Fort Bonifacio is one of the 38 barangays of Taguig, Philippines. The financial district of Bonifacio Global City, the Fort Bonifacio military camp, the Manila American Cemetery, and McKinley West of the Bonifacio Capital District are under the jurisdiction of the barangay.

==History==
=== Fort McKinley and Fort Bonifacio ===

During the American colonial period, the US government acquired a 25.78 sqkm property within what was then disputed area between Makati, Taguig for military purposes. This area (Transfer Certificate of Title (TCT) dated 1902) was turned into a camp then known as Fort William McKinley after the 25th US president, William McKinley. After the Philippines gained its political independence from the United States on July 4, 1946, the US bestowed to the Republic of the Philippines all rights of possession, jurisdiction, supervision and control over the Philippine territory except the use of their military bases. On May 14, 1949, Fort McKinley was turned over to the Philippine government by virtue of US Embassy Note No. 0570.

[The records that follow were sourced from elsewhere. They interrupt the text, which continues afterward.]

-- ==== Sys2Proof/Laws/KeepsTimeBase.lean ====
section
/-! SUPPORT. Every operation of Machine/TimeBase.lean keeps the canonical form, the queue and the fuses. -/

set_option linter.unusedVariables false
set_option linter.tactic.unusedName false
set_option linter.unusedTactic false
set_option linter.unreachableTactic false

namespace Sys2Proof.Machine

theorem State.pdOff_keeps {wm : Bool} {s0 s : State} (src : Src) (a : Nat) (hk : Keeps wm s0 s) : Keeps wm s0 (State.pdOff s src a) := by
  unfold State.pdOff
  repeat' with_reducible first
    | assumption
    | (extract_lets (onlyGivenNames := true) x; try (refine Keeps.cut (w := wm) (s0 := s0) (x := x) ?_ (fun hx => ?_); on_goal 1 => (unfold x; clear x)))
    | apply State.flag_keeps | apply State.violInfo_keeps

theorem State.swWrite_keeps {wm : Bool} {s0 s : State} (src : Src) (d : Nat) (a : Nat) (f : State → State) (h_f : ∀ x, Keeps wm s0 x → Keeps wm s0 (f x)) (hk : Keeps wm s0 s) : Keeps wm s0 (State.swWrite s src d a f) := by
  unfold State.swWrite
  repeat' with_reducible first
    | assumption
    | (extract_lets (onlyGivenNames := true) x; try (refine Keeps.cut (w := wm) (s0 := s0) (x := x) ?_ (fun hx => ?_); on_goal 1 => (unfold x; clear x)))
    | apply Keeps.ite | apply State.pdOff_keeps | apply h_f

theorem State.mirrorWrite_keeps {wm : Bool} {s0 s : State} (a : Nat) (v : Nat) (hk : Keeps wm s0 s) : Keeps wm s0 (State.mirrorWrite s a v) := by
  unfold State.mirrorWrite
  repeat' with_reducible first
    | assumption | apply State.mirror_keeps

theorem State.wrapNow_keeps {wm : Bool} {s0 s : State} (hk : Keeps wm s0 s) : Keeps wm s0 (State.wrapNow s) := by
  unfold State.wrapNow
  repeat' with_reducible first
    | assumption
    | (extract_lets (onlyGivenNames := true) x; try (refine Keeps.cut (w := wm) (s0 := s0) (x := x) ?_ (fun hx => ?_); on_goal 1 => (unfold x; clear x)))
    | refine Keeps.lit rfl rfl rfl rfl (by assumption) (by assumption) | apply Keeps.ite | apply State.flag_keeps

theorem execTbWrap_keeps {wm : Bool} {s0 s : State} (hk : Keeps wm s0 s) : KeepsR wm s0 (execTbWrap s) := by
  unfold execTbWrap
  repeat' with_reducible first
    | assumption
    | (extract_lets (onlyGivenNames := true) x; try (refine Keeps.cut (w := wm) (s0 := s0) (x := x) ?_ (fun hx => ?_); on_goal 1 => (unfold x; clear x)))
    | apply Keeps.ite | apply KeepsR.next | apply State.wrapNow_keeps | apply State.after_keeps

theorem State.putSnap_keeps {wm : Bool} {s0 s : State} (src : Src) (n : Snap) (hk : Keeps wm s0 s) : Keeps wm s0 (State.putSnap s src n) := by
  unfold State.putSnap
  repeat' with_reducible first
    | (extract_lets (onlyGivenNames := true) x; try (refine Keeps.cut (w := wm) (s0 := s0) (x := x) ?_ (fun hx => ?_); on_goal 1 => (unfold x; clear x)))
    | refine Keeps.lit rfl rfl rfl rfl (by assumption) (by assumption) | split

theorem State.answer_keeps {wm : Bool} {s0 s : State} (src : Src) (be : Nat) (w : Nat) (hk : Keeps wm s0 s) : Keeps wm s0 (State.answer s src be w) := by
  unfold State.answer
  repeat' with_reducible first
    | assumption | apply State.emit_keeps

theorem State.readAt_keeps {wm : Bool} {s0 s : State} (src : Src) (d a be : Nat) (f : State → State × Nat)
    (h_f : ∀ x, Keeps wm s0 x → Keeps wm s0 (f x).1) (hk : Keeps wm s0 s) : Keeps wm s0 (State.readAt s src d a be f) :=
  Keeps.ite hk (Keeps.ite (State.answer_keeps _ _ _ (h_f s hk)) (State.pdOff_keeps _ _ (State.answer_keeps _ _ _ hk)))

theorem execTbNsRead_keeps {wm : Bool} {s0 s : State} (dt : Nat) (r : Reader) (hk : Keeps wm s0 s) : KeepsR wm s0 (execTbNsRead dt r s) := by
  unfold execTbNsRead
  repeat' with_reducible first
    | assumption
    | (extract_lets (onlyGivenNames := true) x; try (refine Keeps.cut (w := wm) (s0 := s0) (x := x) ?_ (fun hx => ?_); on_goal 1 => (unfold x; clear x)))
    | apply Keeps.ite | apply KeepsR.needs | apply State.after_keeps | apply State.putSnap_keeps | apply State.answer_keeps

theorem execTbPeriodRead_keeps {wm : Bool} {s0 s : State} (dt : Nat) (r : Reader) (hk : Keeps wm s0 s) : KeepsR wm s0 (execTbPeriodRead dt r s) := by
  unfold execTbPeriodRead
  repeat' with_reducible first
    | assumption
    | (extract_lets (onlyGivenNames := true) x; try (refine Keeps.cut (w := wm) (s0 := s0) (x := x) ?_ (fun hx => ?_); on_goal 1 => (unfold x; clear x)))
    | apply Keeps.ite | apply KeepsR.needs | apply State.after_keeps | apply State.putSnap_keeps | apply State.answer_keeps

theorem State.stepF_keeps {wm : Bool} {s0 s : State} (x : Int) (hk : Keeps wm s0 s) : Keeps wm s0 (State.stepF s x) := by
  unfold State.stepF
  repeat' with_reducible first
    | assumption
    | (extract_lets (onlyGivenNames := true) x; try (refine Keeps.cut (w := wm) (s0 := s0) (x := x) ?_ (fun hx => ?_); on_goal 1 => (unfold x; clear x)))
    | refine Keeps.lit rfl rfl rfl rfl (by assumption) (by assumption) | apply Keeps.ite | apply State.stepEffects_keeps | apply State.setLattice_keeps

theorem State.stepBy_keeps {wm : Bool} {s0 s : State} (x : Int) (hk : Keeps wm s0 s) : Keeps wm s0 (State.stepBy s x) := by
  unfold State.stepBy
  repeat' with_reducible first
    | assumption | apply State.stepF_keeps

theorem State.tbStepWrite_keeps {wm : Bool} {s0 s : State} (v : Nat) (hk : Keeps wm s0 s) : Keeps wm s0 (State.tbStepWrite s v) := by
  unfold State.tbStepWrite
  repeat' with_reducible first
    | assumption
    | (extract_lets (onlyGivenNames := true) x; try (refine Keeps.cut (w := wm) (s0 := s0) (x := x) ?_ (fun hx => ?_); on_goal 1 => (unfold x; clear x)))
    | apply Keeps.ite | apply State.stepBy_keeps | apply State.flag_keeps

theorem State.rebase_keeps {wm : Bool} {s0 s : State} (hk : Keeps wm s0 s) : Keeps wm s0 (State.rebase s) := by
  unfold State.rebase
  repeat' with_reducible first
    | assumption
    | (extract_lets (onlyGivenNames := true) x; try (refine Keeps.cut (w := wm) (s0 := s0) (x := x) ?_ (fun hx => ?_); on_goal 1 => (unfold x; clear x)))
    | refine Keeps.lit rfl rfl rfl rfl (by assumption) (by assumption) | apply Keeps.ite | apply State.rwh_keeps | apply State.wr_keeps
    | apply State.flag_keeps

theorem execTbStep_keeps {wm : Bool} {s0 s : State} (dt : Nat) (src : Src) (value : Nat) (hk : Keeps wm s0 s) : KeepsR wm s0 (execTbStep dt src value s) := by
  unfold execTbStep
  repeat' with_reducible first
    | assumption
    | (extract_lets (onlyGivenNames := true) x; try (refine Keeps.cut (w := wm) (s0 := s0) (x := x) ?_ (fun hx => ?_); on_goal 1 => (unfold x; clear x)))
    | apply Keeps.ite | apply KeepsR.needs | apply State.after_keeps | apply State.keyed_keeps | apply State.tbStepWrite_keeps | (intro x hx)

theorem State.tbAdjWrite_keeps {wm : Bool} {s0 s : State} (v : Nat) (hk : Keeps wm s0 s) : Keeps wm s0 (State.tbAdjWrite s v) := by
  unfold State.tbAdjWrite
  repeat' with_reducible first
    | assumption
    | (extract_lets (onlyGivenNames := true) x; try (refine Keeps.cut (w := wm) (s0 := s0) (x := x) ?_ (fun hx => ?_); on_goal 1 => (unfold x; clear x)))
    | refine Keeps.lit rfl rfl rfl rfl (by assumption) (by assumption) | apply Keeps.ite | apply State.flag_keeps | apply State.wr_keeps

theorem execTbAdj_keeps {wm : Bool} {s0 s : State} (dt : Nat) (src : Src) (value : Nat) (hk : Keeps wm s0 s) : KeepsR wm s0 (execTbAdj dt src value s) := by
  unfold execTbAdj
  repeat' with_reducible first
    | assumption
    | (extract_lets (onlyGivenNames := true) x; try (refine Keeps.cut (w := wm) (s0 := s0) (x := x) ?_ (fun hx => ?_); on_goal 1 => (unfold x; clear x)))
    | apply Keeps.ite | apply KeepsR.needs | apply State.after_keeps | apply State.tbAdjWrite_keeps

theorem execRefLoss_keeps {wm : Bool} {s0 s : State} (dt : Nat) (hk : Keeps wm s0 s) : KeepsR wm s0 (execRefLoss dt s) := by
  unfold execRefLoss
  repeat' with_reducible first
    | assumption
    | (extract_lets (onlyGivenNames := true) x; try (refine Keeps.cut (w := wm) (s0 := s0) (x := x) ?_ (fun hx => ?_); on_goal 1 => (unfold x; clear x)))
    | refine Keeps.lit rfl rfl rfl rfl (by assumption) (by assumption) | apply Keeps.ite | apply KeepsR.next | apply State.after_keeps
    | apply State.flag_keeps | apply State.journal_keeps

theorem State.ppsAccept_keeps {wm : Bool} {s0 s : State} (e : Rat) (hk : Keeps wm s0 s) : Keeps wm s0 (State.ppsAccept s e) := by
  unfold State.ppsAccept
  repeat' with_reducible first
    | assumption
    | (extract_lets (onlyGivenNames := true) x; try (refine Keeps.cut (w := wm) (s0 := s0) (x := x) ?_ (fun hx => ?_); on_goal 1 => (unfold x; clear x)))
    | refine Keeps.lit rfl rfl rfl rfl (by assumption) (by assumption) | apply Keeps.ite | apply State.flag_keeps | apply State.wr_keeps
    | apply State.wrS_keeps | apply State.rwh_keeps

Under the AFP leadership of Gen. Alfonso Arellano, Fort McKinley was made the permanent headquarters of the Philippine Army in 1957 and was subsequently renamed Fort Bonifacio, after the Father of the Philippine Revolution against Spain, Andres Bonifacio, whose father, Santiago Bonifacio, was a native of Taguig, which was then a town part of the Province of Tondo (later Manila).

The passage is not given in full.